John Colson: Hit and Run |

John Colson: Hit and Run

John Colson
Aspen Times Weekly
Aspen, CO Colorado

With all the talk about religion in the current U.S. presidential race, you’d think the Founding Fathers never established the entirely sensible and cautionary principle of the separation of church and state.

Former Senator Rick Santorum, for example, went from nowhere in the polls to being tied with Mitt Romney in the Republican primary race, based largely on his bombastic condemnation of President Obama’s religious credentials as opposed to Santorum’s supposed adherence to his own faith-based ideas.

And empty-headed bishops have played right into Santorum’s game plan by bashing Obama’s directive to require such institutions as hospitals, even if they are nominally attached to a religious hierarchy, to provide birth control to women in their employ.

What should have been a tempest in a teapot swiftly became a national finger-pointing exercise that did none of us any good.

The American application of the “separation” principle, I should note, is credited to two mighty luminaries of our political pantheon, James Madison and Thomas Jefferson.

It was Madison who pointed out in 1821 that 16th century theologian Martin Luther’s “doctrine of the two kingdoms” – the earthly kingdom and the heavenly one, which Luther saw as two distinct influences in the affairs of men – shaped the earliest thinking about the separation of church and state.

Earlier, in 1802, in a letter to the Danbury Baptist Association, Jefferson came up with a phrase, the “wall of separation between church and state,” as a logical extension of the First Amendment declaration that Congress “shall make no law respecting an establishment of religion, or prohibiting the free exercise thereof.”

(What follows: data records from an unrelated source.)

-- ==== Sys2Proof/Machine/Control.lean ====
section
/-! DEFINITION. The control slot (R107-R113): waits, loops, branches, paging, scalars. MARK is the trace unit's. -/

namespace Sys2Proof.Machine

/-- Run a control-slot operation `i` when its core issues in this tcyc. -/
def State.cSlot (s : State) (p : Nat) (i : Instr) (k : State → State) : State := s.whenIssued p i none k

/-- A wait for tcyc `target` (R109). -/
def State.waitFor (s : State) (p : Nat) (i : Instr) (target : Nat) : State :=
  s.cSlot p i (fun s =>
    if target ≤ s.tcyc p then s.seqFault p 0x2202
    else s.onCore p (fun c => { c with waitNew := some target }))

/-- WAITC (R107, R109). -/
def execWaitc (p : Pos) (target : BitVec 20) (s : State) : Host.Outcome State Fault Refusal :=
  .next (s.waitFor p.val (.waitc p target) target.toNat)

/-- WAITS (R107, R109). -/
def execWaits (p : Pos) (sa : BitVec 4) (s : State) : Host.Outcome State Fault Refusal :=
  .next (s.waitFor p.val (.waits p sa) (s.sReg p.val sa.toNat).toNat)

/-- RPT (R107): the bundle issues n + 1 times, n the field. -/
def execRpt (p : Pos) (n : BitVec 16) (s : State) : Host.Outcome State Fault Refusal :=
  .next (s.cSlot p.val (.rpt p n) (fun s => s.onCore p.val (fun c =>
    if c.rptOn then c else { c with rpt := n.toNat })))

/-- Open a loop of `count` iterations over the `len` bundles that follow (R108). -/
def State.openLoop (s : State) (p : Nat) (i : Instr) (level count len : Nat) : State :=
  s.cSlot p i (fun s =>
    let c := s.coreAt p
    let first := c.pc + 1
    let crosses := match c.loops with
      | [] => false
      | l :: _ => decide (l.len ≤ (c.pc + BitVec.ofNat 13 len - l.first).toNat)
    if level != c.loops.length || crosses then s.bundleNop p 0x2203
    else s.onCore p (fun c => { c with loopNew := some { first := first, len := len, left := count } }))

/-- LOOP (R107, R108). -/
def execLoop (p : Pos) (level : BitVec 2) (count : BitVec 10) (len : BitVec 8) (s : State) :
    Host.Outcome State Fault Refusal :=
  .next (s.openLoop p.val (.loop p level count len) level.toNat (count.toNat + 1) (len.toNat + 1))

/-- LOOPS (R107, R108): the count is s(A)[23:0], and 0 skips the body. -/
def execLoops (p : Pos) (level : BitVec 2) (sa : BitVec 4) (len : BitVec 8) (s : State) :
    Host.Outcome State Fault Refusal :=
  .next (s.openLoop p.val (.loops p level sa len) level.toNat ((s.sReg p.val sa.toNat).toNat % 2 ^ 24) (len.toNat + 1))

/-- JMP (R107, R110). -/
def execJmp (p : Pos) (addr : BitVec 13) (s : State) : Host.Outcome State Fault Refusal :=
  .next (s.cSlot p.val (.jmp p addr) (fun s => s.onCore p.val (fun c => { c with jump := some addr })))

/-- BNZ (R107, R110). -/
def execBnz (p : Pos) (sa : BitVec 4) (addr : BitVec 13) (s : State) : Host.Outcome State Fault Refusal :=
  .next (s.cSlot p.val (.bnz p sa addr) (fun s =>
    if s.sReg p.val sa.toNat = 0 then s else s.onCore p.val (fun c => { c with jump := some addr })))

/-- PAGE (R113): 32 granules of the code region into a page slot, one per tcyc, through the deck port. -/
def execPage (p : Pos) (slot : BitVec 4) (code : BitVec 12) (s : State) : Host.Outcome State Fault Refusal :=
  .next (s.cSlot p.val (.page p slot code) (fun s =>
    s.port p.val 32 (fun s =>
      let g := ((s.coreAt p.val).codeBase + 8192 * code.toNat) / 256
      let s := (List.range 32).foldl (fun s k => s.pendOp p.val (.page slot.toNat k (g + k)) (k + 1) 0 0) s
      s.pendOp p.val (.pageValid slot.toNat) 32 0 0)))

/-- SETL (R107). -/
def execSetl (p : Pos) (sd : BitVec 4) (imm : BitVec 16) (s : State) : Host.Outcome State Fault Refusal :=
  .next (s.cSlot p.val (.setl p sd imm) (fun s => s.pendOp p.val (.s sd.toNat) 1 0 (imm.setWidth 2048)))

/-- SETH (R107): the lower half keeps its value. -/
def execSeth (p : Pos) (sd : BitVec 4) (imm : BitVec 16) (s : State) : Host.Outcome State Fault Refusal :=
  .next (s.cSlot p.val (.seth p sd imm) (fun s =>
    let w : Word := imm ++ (s.sReg p.val sd.toNat).setWidth 16
    s.pendOp p.val (.s sd.toNat) 1 0 (w.setWidth 2048)))

/-- The scalar functions (R107); none for a reserved one. -/
def saluOp (func : Nat) (a b : Word) : Option Word :=
  match func with
  | 0 => some (a + b)
  | 1 => some (a - b)
  | 2 => some (a &&& b)
  | 3 => some (a ||| b)
  | 4 => some (a ^^^ b)
  | 5 => some (a <<< (b.toNat % 32))
  | 6 => some (a >>> (b.toNat % 32))
  | 7 => some (a * b)
  | _ => none

/-- SALU (R107). -/
def execSalu (p : Pos) (sd sa sb func : BitVec 4) (s : State) : Host.Outcome State Fault Refusal :=
  .next (s.cSlot p.val (.salu p sd sa sb func) (fun s =>
    match saluOp func.toNat (s.sReg p.val sa.toNat) (s.sReg p.val sb.toNat) with
    | some w => s.pendOp p.val (.s sd.toNat) 1 0 (w.setWidth 2048)
    | none => s.illegal p.val))

/-- MOVX (R107): an address register, deck pointer, seed or index from scalar registers. -/
def execMovx (p : Pos) (sa : BitVec 4) (target : BitVec 5) (s : State) : Host.Outcome State Fault Refusal :=
  .next (s.cSlot p.val (.movx p sa target) (fun s =>
    let w := s.sReg p.val sa.toNat
    let t := target.toNat
    if t < 16 then s.pendOp p.val (.a t) 1 0 (w.setWidth 2048)
    else if t < 24 then s.pendOp p.val (.dp (t - 16)) 1 0 (w.setWidth 2048)
    else if sa.toNat % 2 = 1 then s.illegal p.val
    else
      let d : DWord := s.sReg p.val (sa.toNat + 1) ++ w
      s.pendOp p.val (if t < 28 then .seed (t - 24) else .idx (t - 28)) 1 0 (d.setWidth 2048)))

/-- END (R107, R111). -/
def execEnd (p : Pos) (s : State) : Host.Outcome State Fault Refusal :=
  .next (s.cSlot p.val (.endOp p) (fun s => s.onCore p.val (fun c => { c with endNew := true })))

/-- The bundle after the one at `pc`, and the loops then active (R108): the innermost loop comes first. -/
def afterBundle (pc : BitVec 13) : List LoopLvl → BitVec 13 × List LoopLvl
  | [] => (pc + 1, [])
  | l :: r =>
    if pc = l.first + BitVec.ofNat 13 (l.len - 1) then
      if 1 < l.left then (l.first, { l with left := l.left - 1 } :: r) else afterBundle pc r
    else (pc + 1, l :: r)

/-- Whether an address lies in a loop's body; addresses run on from 8,191 to 0 (R112). -/
def LoopLvl.holds (l : LoopLvl) (pc : BitVec 13) : Bool := decide ((pc - l.first).toNat < l.len)

/-- The sequencer after the tcyc in which it issued the bundle at its pc (R107-R111). -/
def CoreSt.sequence (c : CoreSt) : CoreSt :=
  if c.endNew then { c with ended := true, endNew := false, loops := [], rpt := 0, rptOn := false }
  else if 0 < c.rpt then { c with rpt := c.rpt - 1, rptOn := true }
  else
    let (pc, loops) :=
      match c.jump with
      | some t => (t, (c.loops.reverse.takeWhile (fun l => l.holds t)).reverse)
      | none =>
        match c.loopNew with
        | some l =>
          if l.left = 0 then afterBundle (l.first + BitVec.ofNat 13 (l.len - 1)) c.loops
          else (l.first, l :: c.loops)
        | none => afterBundle c.pc c.loops
    { c with
      pc := pc, loops := loops, jump := none, loopNew := none, rpt := 0, rptOn := false
      waitTo := (match c.waitNew with | some t => t | none => c.waitTo), waitNew := none }

/-- The fetch of the bundle that the core issues in this tcyc, from a valid page slot or not (R112, R113). -/
def State.fetchCheck (s : State) (p : Nat) : State :=
  let c := s.coreAt p
  let t := s.tcyc p
  if s.isLive p && !c.ended && !c.noIssue && !c.rptOn && decide (c.waitTo ≤ t) && decide (t < s.endMark)
      && !c.valid.getLsbD (c.pc.toNat / 512) then
    (s.seqFault p 0x2205).onCore p (fun c => { c with noIssue := true })
  else s

end Sys2Proof.Machine
end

The way Jefferson saw it, “no law” meant that government should not be involved in religious matters, and that religion should stay out of governmental matters. Because once either entity starts throwing its weight around with regard to the other entity, we’re all in big trouble.

I wholeheartedly agree.

In fact, I subscribe to Mark Twain’s views on the matter – organized religion, at its core and from its earliest forms, was little more than mankind’s attempt to make sense out of a confusing, dangerous world. Starting at the tribal level, religious authority was seized by certain ambitious types as a way to make themselves important, powerful and wealthy.

By the time we got to the time of Jesus Christ, of course, the world’s major religions had evolved to be among the wealthiest, most powerful organizations in existence, based on claims that no one could verify as fact.

Twain wrote a marvelous little book, “Letters From the Earth,” in 1887 or so, purporting to catalogue a number of letters from the Archangel Satan to his fellow archangels, Gabriel and Michael. Satan had taken a little road trip to our odd little globe to check up on how The Creator’s work was going. Satan’s assessment is not flattering to humanity at large or to the religions it has spawned.

Give it a read some time. It’s worth a trip to the library, since that is probably the only place you’ll find it in these unenlightened days. Twain himself once opined that the book could never be published in America, since doing so would be a felonious breach of our nation’s peace.

Anyways, as I contemplate the sad state of politics today, I am increasingly worried by the religious fervor that is invading our political dialogue. Ever since the Rev. Billy Graham anointed himself as Pastor to the Presidents, I have felt a growing unease about the direction in which we are headed.

Religion has no place in government, and to rely on religious fervor as the motivating factor in a political campaign is, automatically, a slap in the face to all those who do not share the particular faith in question.

There are dozens upon dozens of religions in the world, from tiny sects to the massive, bureaucratic behemoth known generally as Christianity.

By that metric alone, it should be clear that permitting religions to rule nations is a bad idea, because every religion thinks it, and it alone, has god on its side. And they can’t all be right.